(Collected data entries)
/-- The addresses of the table entries that a walk reads, to its end, past those that a walk cache holds (R115). -/
def walkAddrs (s : State) (ctx : BitVec 16) (cache : List WalkEntry) (va : Nat) : List Nat → Nat → List Nat
  | [], _ => []
  | k :: ks, table =>
    let addr := table + 8 * (va / 2 ^ (43 - 10 * k) % 1024)
    let next (e : Nat) : List Nat := match judgeEntry ctx k va addr e with
      | .inr t => walkAddrs s ctx cache va ks t
      | .inl _ => []
    match cache.find? fun w => w.ctx == ctx && w.addr == addr && w.va ≤ va && va < w.va + w.size with
    | some w => next w.val.toNat
    | none => addr :: if s.poisoned addr 8 then [] else next (memNat s.mem addr 8)

/-- The walk that a translation of a paged address makes, where no TLB holds it; its table reads pass through L2 as type N (R115). -/
def State.noteWalk (s : State) (p : XPort) (x : Ctx) (va : Nat) : State :=
  let walk (tlbs : List TlbEntry) (cache : List WalkEntry) : State :=
    match tlbFind tlbs x.ctxid va with
    | some _ => s
    | none => (walkAddrs s x.ctxid cache va [0, 1, 2, 3] x.root).foldl (fun t a => t.noteLine a 0 0) s
  match p with
  | .core k => walk ((s.core k).tlb ++ (s.quad (quadOf k)).tlb) (s.quad (quadOf k)).walk
  | .die d => walk (s.die d).walk []
  | .front => s

/-- A translation with P = 1 is kept by the structures it passed (R115). -/
def State.keepTranslation (s : State) (p : XPort) (x : Ctx) (va : Nat) (e : TlbEntry) : State :=
  match p with
  | .core k =>
    match tlbFind (s.core k).tlb x.ctxid va with
    | some _ => s
    | none =>
      let q := s.quad (quadOf k)
      let q' := match tlbFind q.tlb x.ctxid va with
        | some _ => q
        | none => { q with tlb := tlbFill8 1024 e q.tlb,
                           walk := ((walkReads s x.ctxid va [0, 1, 2] x.root).filter (fun w => !q.walk.contains w) ++ q.walk).take 64 }
      (s.setQuad q').setCore { s.core k with tlb := tlbFill 256 e (s.core k).tlb }
  | .die d =>
    match tlbFind (s.die d).walk x.ctxid va with
    | some _ => s
    | none =>
      s.setDie { s.die d with walk := tlbFill8 512 e (s.die d).walk }
  | .front => s

/-- The walker sets bits of a leaf, AF = 0x20 or DF = 0x40, writing it only to set them (R114). -/
def State.setLeaf (s : State) (leaf : Nat) (bits : Byte) : State :=
  let b := memByte s.mem leaf
  if b &&& bits = bits then s else { s with mem := memSet s.mem leaf (b ||| bits) }

/-! ### The fate of an access (R118) -/

/-- Who accesses, and how. -/
inductive Acc where
  | load | store | atomic | fetch
deriving DecidableEq, Repr

/-- What translation gives: a key of memory with its type and leaf, a page with P = 0, or a fault. Type 0 in windows. -/
inductive Xlat where
  | ok (key : Nat) (mt : BitVec 2) (leaf : Option TlbEntry) (tile : Bool)
  | nonres (mt : BitVec 2)
  | fault (group reason : Nat)
  | poisoned (addr : Nat)
deriving DecidableEq, Repr

/-- Whether an address lies in a present window of a length. -/
def inWindow (present : Bool) (base len va : Nat) : Bool := present && base ≤ va && va < base + len

/-- Translation of an address with the conditions of R118, top row first. `core` owns the tile window (R99). -/
def State.xlat (s : State) (p : XPort) (core : Nat) (x : Ctx) (acc : Acc) (va : DWord) : Xlat :=
  let a := va.toNat
  if 2 ^ 53 ≤ a then .fault 4 1
  else if acc = .fetch ∧ (inWindow x.twe x.tw (2 ^ 20) a ∨ inWindow x.vwe x.vw (2 ^ 35) a) then .fault 4 9
  else if inWindow x.twe x.tw (2 ^ 20) a then
    if a - x.tw < 786432 ∧ p ≠ .front then .ok (tileKey core (a - x.tw)) 0 none true else .fault 4 2
  else if inWindow x.vwe x.vw (2 ^ 35) a then
    let off := a - x.vw
    if off / 2 ^ 26 < 384 ∧ off % 2 ^ 26 < 40 * 2 ^ 20 then .ok (vaultBase + off) 0 none false else .fault 4 2
  else match s.walk p x a with
    | .bad => .fault 4 3
    | .poisoned addr => .poisoned addr
    | .leaf e pr =>
      let key := e.frame + (a - e.va)
      if (acc = .store ∨ acc = .atomic) ∧ e.w = false then .fault 4 4
      else if acc = .atomic ∧ (e.mt = 1 ∨ inRegs key) then .fault 4 5
      else if acc = .fetch ∧ e.x = false then .fault 4 6
      else if pr = false then .nonres e.mt
      else .ok key e.mt (some e) false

* [Task]: Each record must be transcribed word for word.

* [Result of this exercise]:
/-- The addresses of the table entries that a walk reads, to its end, past those that a walk cache holds (R115). -/
def walkAddrs (s : State) (ctx : BitVec 16) (cache : List WalkEntry) (va : Nat) : List Nat → Nat → List Nat
  | [], _ => []
  | k :: ks, table =>
    let addr := table + 8 * (va / 2 ^ (43 - 10 * k) % 1024)
    let next (e : Nat) : List Nat := match judgeEntry ctx k va addr e with
      | .inr t => walkAddrs s ctx cache va ks t
      | .inl _ => []
    match cache.find? fun w => w.ctx == ctx && w.addr == addr && w.va ≤ va && va < w.va + w.size with
    | some w => next w.val.toNat
    | none => addr :: if s.poisoned addr 8 then [] else next (memNat s.mem addr 8)

/-- The walk that a translation of a paged address makes, where no TLB holds it; its table reads pass through L2 as type N (R115). -/
def State.noteWalk (s : State) (p : XPort) (x : Ctx) (va : Nat) : State :=
  let walk (tlbs : List TlbEntry) (cache : List WalkEntry) : State :=
    match tlbFind tlbs x.ctxid va with
    | some _ => s
    | none => (walkAddrs s x.ctxid cache va [0, 1, 2, 3] x.root).foldl (fun t a => t.noteLine a 0 0) s
  match p with
  | .core k => walk ((s.core k).tlb ++ (s.quad (quadOf k)).tlb) (s.quad (quadOf k)).walk
  | .die d => walk (s.die d).walk []
  | .front => s

/-- A translation with P = 1 is kept by the structures it passed (R115). -/
def State.keepTranslation (s : State) (p : XPort) (x : Ctx) (va : Nat) (e : TlbEntry) : State :=
  match p with
  | .core k =>
    match tlbFind (s.core k).tlb x.ctxid va with
    | some _ => s
    | none =>
      let q := s.quad (quadOf k)
      let q' := match tlbFind q.tlb x.ctxid va with
        | some _ => q
        | none => { q with tlb := tlbFill8 1024 e q.tlb,
                           walk := ((walkReads s x.ctxid va [0, 1, 2] x.root).filter (fun w => !q.walk.contains w) ++ q.walk).take 64 }
      (s.setQuad q').setCore { s.core k with tlb := tlbFill 256 e (s.core k).tlb }
  | .die d =>
    match tlbFind (s.die d).walk x.ctxid va with
    | some _ => s
    | none =>
      s.setDie { s.die d with walk := tlbFill8 512 e (s.die d).walk }
  | .front => s

/-- The walker sets bits of a leaf, AF = 0x20 or DF = 0x40, writing it only to set them (R114). -/
def State.setLeaf (s : State) (leaf : Nat) (bits : Byte) : State :=
  let b := memByte s.mem leaf
  if b &&& bits = bits then s else { s with mem := memSet s.mem leaf (b ||| bits) }

/-! ### The fate of an access (R118) -/

/-- Who accesses, and how. -/
inductive Acc where
  | load | store | atomic | fetch
deriving DecidableEq, Repr

/-- What translation gives: a key of memory with its type and leaf, a page with P = 0, or a fault. Type 0 in windows. -/
inductive Xlat where
  | ok (key : Nat) (mt : BitVec 2) (leaf : Option TlbEntry) (tile : Bool)
  | nonres (mt : BitVec 2)
  | fault (group reason : Nat)
  | poisoned (addr : Nat)
deriving DecidableEq, Repr

/-- Whether an address lies in a present window of a length. -/
def inWindow (present : Bool) (base len va : Nat) : Bool := present && base ≤ va && va < base + len

/-- Translation of an address with the conditions of R118, top row first. `core` owns the tile window (R99). -/
def State.xlat (s : State) (p : XPort) (core : Nat) (x : Ctx) (acc : Acc) (va : DWord) : Xlat :=
  let a := va.toNat
  if 2 ^ 53 ≤ a then .fault 4 1
  else if acc = .fetch ∧ (inWindow x.twe x.tw (2 ^ 20) a ∨ inWindow x.vwe x.vw (2 ^ 35) a) then .fault 4 9
  else if inWindow x.twe x.tw (2 ^ 20) a then
    if a - x.tw < 786432 ∧ p ≠ .front then .ok (tileKey core (a - x.tw)) 0 none true else .fault 4 2
  else if inWindow x.vwe x.vw (2 ^ 35) a then
    let off := a - x.vw
    if off / 2 ^ 26 < 384 ∧ off % 2 ^ 26 < 40 * 2 ^ 20 then .ok (vaultBase + off) 0 none false else .fault 4 2
  else match s.walk p x a with
    | .bad => .fault 4 3
    | .poisoned addr => .poisoned addr
    | .leaf e pr =>
      let key := e.frame + (a - e.va)
      if (acc = .store ∨ acc = .atomic) ∧ e.w = false then .fault 4 4
      else if acc = .atomic ∧ (e.mt = 1 ∨ inRegs key) then .fault 4 5
      else if acc = .fetch ∧ e.x = false then .fault 4 6
      else if pr = false then .nonres e.mt
      else .ok key e.mt (some e) false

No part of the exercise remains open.